Social Science. This class will explore the roots of violence including biological, psychological, social and anthropological aspects so that the student can deepen their understanding of the complexities of violence. The class will explore many dimensions of violence including warfare, domestic violence, political violence and religious violence comparing these across cultures around the world. The class will also explore ways to control and prevent various features of violence.
An overview of the principles, methods, and practice of research in the social sciences. The course will assist students in research design, case studies, conducting field research, analyzing and evaluating their research data, conducting needs assessment, program evaluation, and practice effectiveness.
Social Science. The Carroll College Archaeological Field School will introduce students to basic archaeological field methods and research design. The 2-week class is designed to train students in the fundamentals of archaeological excavation and survey techniques. Students should be prepared for full days of digging and/or hiking, sometimes in remote areas.
Independent study is open to junior and senior students only. At the time of application, a student must have earned a 3.0 cumulative grade point average. A student may register for no more than three (3) semester hours of independent study in any one term. In all cases, registration for independent study must be approved by the appropriate department chairperson and the Vice President for Academic Affairs.
The Capstone Project consists of individualized instruction through which students engage in advance anthropological research (cultural anthropology, physical anthropology or archaeology). The student may conduct original research in conjunction with Anthropology faculty or may review, compile and analyze existing research. A weekly meeting with supervising faculty is required.
The senior thesis is designed to encourage creative thinking and to stimulate individual research.

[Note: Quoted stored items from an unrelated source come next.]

-- ==== Sys2Proof/Proofs/HostBytes.lean ====
section
/-! SUPPORT. The bytes of a host command at the port: a byte at a time, a run of operand bytes, and the statement that they
spell their command. -/

namespace Sys2Proof.Machine

/-! ### A byte at a time -/

/-- The port in the operand of a command, with the operand bytes that have come and the number it needs. -/
def collecting (code : Byte) (operand : List Byte) (need : Nat) (s : State) : State :=
  s.setHpt { s.hpt with txn := .operand, commandByte := some code, operand := operand, operandLength := need }

theorem clockByte_of_command {code : Byte} {n : Nat} {s : State} (htxn : s.hpt.txn = .command)
    (hlen : operandLengthOf code = some (n + 1)) : clockByte code s = collecting code [] (n + 1) s := by
  simp only [clockByte, htxn, commandByteIn, hlen]
  rfl

theorem clockByte_of_bare_command {code : Byte} {s : State} (htxn : s.hpt.txn = .command)
    (hlen : operandLengthOf code = none ∨ operandLengthOf code = some 0) :
    clockByte code s = enqueueCommand code [] (s.setHpt { s.hpt with commandByte := some code }) := by
  rcases hlen with h | h <;> simp only [clockByte, htxn, commandByteIn, h]

/-- The bytes that are needed once a byte has come: a LOAD's length byte, the fifth, may say how many follow (R172). -/
def needAfter (code : Byte) (operand : List Byte) (need : Nat) (b : Byte) : Nat :=
  if (code = 0x20#8 ∧ operand.length + 1 = 5) ∧ lengthValid b = true then 5 + b.toNat else need

theorem clockByte_collecting (code : Byte) (operand : List Byte) (need : Nat) (b : Byte) (s : State) :
    clockByte b (collecting code operand need s) =
      if operand.length + 1 = needAfter code operand need b then
        enqueueCommand code (operand ++ [b]) (collecting code (operand ++ [b]) (needAfter code operand need b) s)
      else collecting code (operand ++ [b]) (needAfter code operand need b) s := by
  simp only [clockByte, collecting, operandByteIn, State.setHpt_hpt, Option.getD_some, List.length_append, List.length_singleton]
  rfl

theorem needAfter_of_plain {code : Byte} {operand : List Byte} {need : Nat} {b : Byte}
    (h : code ≠ 0x20#8 ∨ operand.length ≠ 4) : needAfter code operand need b = need :=
  if_neg fun ⟨⟨hcode, hlen⟩, _⟩ => h.elim (· hcode) fun hne => hne (by omega)

/-- Operand bytes, of which none is a LOAD's length byte, short of the last. -/
theorem foldl_clockByte_of_lt {code : Byte} {need : Nat} {s : State} : ∀ (bytes operand : List Byte),
    (code ≠ 0x20#8 ∨ operand.length + bytes.length ≤ 4 ∨ 5 ≤ operand.length) → operand.length + bytes.length < need →
    bytes.foldl (fun u b => clockByte b u) (collecting code operand need s) = collecting code (operand ++ bytes) need s
  | [], operand, _, _ => by simp
  | b :: bytes, operand, hplain, hlt => by
    simp only [List.length_cons] at hplain hlt
    have hb : code ≠ 0x20#8 ∨ operand.length ≠ 4 := hplain.imp_right fun h => by omega
    have hnext : code ≠ 0x20#8 ∨ (operand ++ [b]).length + bytes.length ≤ 4 ∨ 5 ≤ (operand ++ [b]).length :=
      hplain.imp_right fun h => by simp only [List.length_append, List.length_singleton]; omega
    rw [List.foldl_cons, clockByte_collecting, needAfter_of_plain hb, if_neg (by omega),
      foldl_clockByte_of_lt bytes (operand ++ [b]) hnext (by simp; omega)]
    simp

/-- Operand bytes up to the last one needed: the command joins the queue. -/
theorem foldl_clockByte_of_last {code : Byte} {need : Nat} {s : State} {bytes operand : List Byte} (hne : bytes ≠ [])
    (hplain : code ≠ 0x20#8 ∨ 5 ≤ operand.length) (hneed : operand.length + bytes.length = need) :
    bytes.foldl (fun u b => clockByte b u) (collecting code operand need s) =
      enqueueCommand code (operand ++ bytes) (collecting code (operand ++ bytes) need s) := by
  obtain ⟨head, b, rfl⟩ := List.eq_nil_or_concat bytes |>.resolve_left hne
  simp only [List.length_append, List.length_singleton, List.concat_eq_append] at hneed ⊢
  have hb : code ≠ 0x20#8 ∨ (operand ++ head).length ≠ 4 :=
    hplain.imp_right fun h => by simp only [List.length_append]; omega
  rw [List.foldl_append, foldl_clockByte_of_lt head operand (by tauto) (by omega), List.foldl_cons, List.foldl_nil,
    clockByte_collecting, needAfter_of_plain hb, if_pos (by simp; omega), List.append_assoc]

/-! ### A command's bytes -/

theorem halfOf_halfBytes (h : Half) : halfOf (h.extractLsb' 8 8) (h.extractLsb' 0 8) = h := by
  apply BitVec.eq_of_toNat_eq
  rw [halfOf, extractLsb'_high_byte, extractLsb'_low_byte, toNat_append_eq]
  have := h.isLt
  simp
  omega

/-- The bytes of a well-formed command spell it (Table 10.6). -/
theorem hostCommand_of_hostBytes {i : Instr} {code : Byte} {operand : List Byte} (hi : i.wellFormed = true)
    (h : hostBytes i = some (code, operand)) : hostCommand code operand = some i := by
  cases i <;> cases h
  case unknownCommand =>
    simp only [Instr.wellFormed, knownCodes, List.contains_cons, List.contains_nil, Bool.not_eq_true', Bool.or_eq_false_iff,
      beq_eq_false_iff_ne] at hi
    obtain ⟨h1, h2, h3, h4, h5, h6, h7, h8, h9, h10, h11, h12, -⟩ := hi
    simp only [hostCommand, if_neg, h1, h2, h3, h4, h5, h6, h7, h8, h9, h10, h11, h12, not_false_eq_true]
  case load tag dest lane len payload => simp [hostCommand, halfBytes, halfOf_halfBytes]
  case withdraw tag => simp [hostCommand, halfBytes, halfOf_halfBytes]
  all_goals rfl

/-- A part that has taken in the bytes of a command: it waits in the queue, the port stands ready to take it, and nothing
else has changed. -/
structure Spelled (code : Byte) (i : Instr) (s t : State) : Prop where
  queue : t = { s with pending := s.pending ++ [i], hpt := t.hpt }
  ready : portOpen code t = true
  port : t.hpt.notices = s.hpt.notices ∧ t.hpt.noticesLost = s.hpt.noticesLost ∧ t.hpt.counters = s.hpt.counters
    ∧ t.hpt.resetDue = s.hpt.resetDue

theorem spelled_of_collected {code : Byte} {i : Instr} {s : State} {operand : List Byte} {need : Nat}
    (hrst : s.rstLow = false) (h : hostCommand code operand = some i) :
    Spelled code i s (enqueueCommand code operand (collecting code operand need s)) := by
  constructor
  · rw [enqueueCommand, h]; rfl
  · simp [portOpen, enqueueCommand, collecting, hrst]
  · exact ⟨rfl, rfl, rfl, rfl⟩

theorem spelled_of_bare {code : Byte} {i : Instr} {s : State} (htxn : s.hpt.txn = .command) (hrst : s.rstLow = false)
    (h : hostCommand code [] = some i) :
    Spelled code i s (enqueueCommand code [] (s.setHpt { s.hpt with commandByte := some code })) := by
  constructor
  · rw [enqueueCommand, h]; rfl
  · simp [portOpen, enqueueCommand, htxn, hrst]
  · exact ⟨rfl, rfl, rfl, rfl⟩

section Spell

variable {code : Byte} {i : Instr} {s : State} (htxn : s.hpt.txn = .command) (hrst : s.rstLow = false)
include htxn hrst

/-- A command of a code byte alone. -/
theorem spelled_of_no_operand (hlen : operandLengthOf code = none ∨ operandLengthOf code = some 0)
    (h : hostCommand code [] = some i) : Spelled code i s ([code].foldl (fun u b => clockByte b u) s) := by
  rw [List.foldl_cons, List.foldl_nil, clockByte_of_bare_command htxn hlen]
  exact spelled_of_bare htxn hrst h

/-- A command of a fixed number of operand bytes. -/
theorem spelled_of_operand {operand : List Byte} (hload : code ≠ 0x20#8) (hne : operand ≠ [])
    (hlen : operandLengthOf code = some operand.length) (h : hostCommand code operand = some i) :
    Spelled code i s ((code :: operand).foldl (fun u b => clockByte b u) s) := by
  obtain ⟨b, rest, rfl⟩ := List.exists_cons_of_ne_nil hne
  rw [List.foldl_cons, clockByte_of_command htxn hlen, foldl_clockByte_of_last hne (.inl hload) (by simp)]
  exact spelled_of_collected hrst h

/-- LOAD: four bytes, the length byte, and the payload it announces (R172). -/
theorem spelled_of_load {tag : Half} {dest lane len : Byte} {payload : List Byte}
    (hwf : (Instr.load tag dest lane len payload).wellFormed = true) :
    Spelled 0x20#8 (.load tag dest lane len payload) s
      ((0x20#8 :: (halfBytes tag ++ dest :: lane :: len :: payload)).foldl (fun u b => clockByte b u) s) := by
  have hcommand := hostCommand_of_hostBytes hwf rfl
  have hsplit : halfBytes tag ++ dest :: lane :: len :: payload = (halfBytes tag ++ [dest, lane]) ++ len :: payload := by simp
  have hfour : (halfBytes tag ++ [dest, lane]).length = 4 := rfl
  have hfive : (halfBytes tag ++ [dest, lane] ++ [len]).length = 5 := rfl
  rw [List.foldl_cons, clockByte_of_command (n := 4) htxn rfl, hsplit, List.foldl_append,
    foldl_clockByte_of_lt _ [] (by simp [hfour]) (by simp [hfour]), List.nil_append, List.foldl_cons, clockByte_collecting, hfour]
  rw [hsplit] at hcommand
  simp only [Instr.wellFormed] at hwf
  split at hwf
  · rename_i hvalid
    have hpayload : payload.length = len.toNat := by simpa using hwf
    obtain ⟨hpos, -⟩ := (lengthValid_eq_true_iff len).mp hvalid
    have hneed : needAfter 0x20#8 (halfBytes tag ++ [dest, lane]) 5 len = 5 + len.toNat := if_pos ⟨⟨rfl, rfl⟩, hvalid⟩
    rw [hneed, if_neg (by omega), foldl_clockByte_of_last (by rintro rfl; simp at hpayload; omega) (.inr hfive.ge)
      (by rw [hfive, hpayload])]
    refine spelled_of_collected hrst ?_
    simpa using hcommand
  · rename_i hvalid
    have hneed : needAfter 0x20#8 (halfBytes tag ++ [dest, lane]) 5 len = 5 := if_neg fun h => hvalid h.2
    obtain rfl : payload = [] := by simpa using hwf
    rw [hneed, if_pos rfl, List.foldl_nil]
    exact spelled_of_collected hrst (by simpa using hcommand)

end Spell

theorem spelled_of_hostBytes {i : Instr} {code : Byte} {operand : List Byte} {s : State} (hi : i.wellFormed = true)
    (h : hostBytes i = some (code, operand)) (htxn : s.hpt.txn = .command) (hrst : s.rstLow = false) :
    Spelled code i s ((code :: operand).foldl (fun u b => clockByte b u) s) := by
  have hcommand := hostCommand_of_hostBytes hi h
  cases i <;> cases h
  case load => exact spelled_of_load htxn hrst hi
  case peer => exact spelled_of_operand htxn hrst (by decide) (by simp) rfl hcommand
  case setup => exact spelled_of_operand htxn hrst (by decide) (by simp) rfl hcommand
  case withdraw => exact spelled_of_operand htxn hrst (by decide) (by simp [halfBytes]) rfl hcommand
  case unknownCommand =>
    refine spelled_of_no_operand htxn hrst (.inl ?_) hcommand
    exact if_pos (show (!knownCodes.contains code) = true from hi)
  all_goals exact spelled_of_no_operand htxn hrst (.inr rfl) hcommand

/-- Settles O59. -/
theorem hostBytesSpellTheirCommand : Obligations.HostBytesSpellTheirCommand := by
  unfold Obligations.HostBytesSpellTheirCommand
  intro i code operand s hi h htxn hrst
  obtain ⟨hqueue, hready, hport⟩ := spelled_of_hostBytes hi h htxn hrst
  exact ⟨hqueue, hready, hport⟩

end Sys2Proof.Machine
end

A student may undertake a thesis in an area in which s/he has the necessary background. Ordinarily a thesis topic is chosen in the student's major or minor. It is also possible to choose an interdisciplinary topic. Interested students should decide upon a thesis topic as early as possible in the junior year so that adequate attention may be given to the project. In order to be eligible to apply to write a thesis, a student must have achieved a cumulative grade point average of at least 3.25 based upon all courses attempted at Carroll College. The thesis committee consists of a director and two readers. The thesis director is a full-time Carroll College faculty member from the student's major discipline or approved by the department chair of the student's major. At least one reader must be from outside the student's major. The thesis director and the appropriate department chair must approve all readers. The thesis committee should assist and mentor the student during the entire project. For any projects involving human participants, each student and his or her director must follow the guidelines published by the Institutional Review Board (IRB). Students must submit a copy of their IRB approval letter with their thesis application. As part of the IRB approval process, each student and his or her director must also complete training by the National Cancer Institute Protection of Human Participants. The thesis is typically to be completed for three (3) credits in the discipline that best matches the content of the thesis. Departments with a designated thesis research/writing course may award credits differently with approval of the Curriculum Committee. If the thesis credits exceed the full-time tuition credit limit for students, the charge for additional credits will be waived. Applications and further information are available in the Registrar's Office.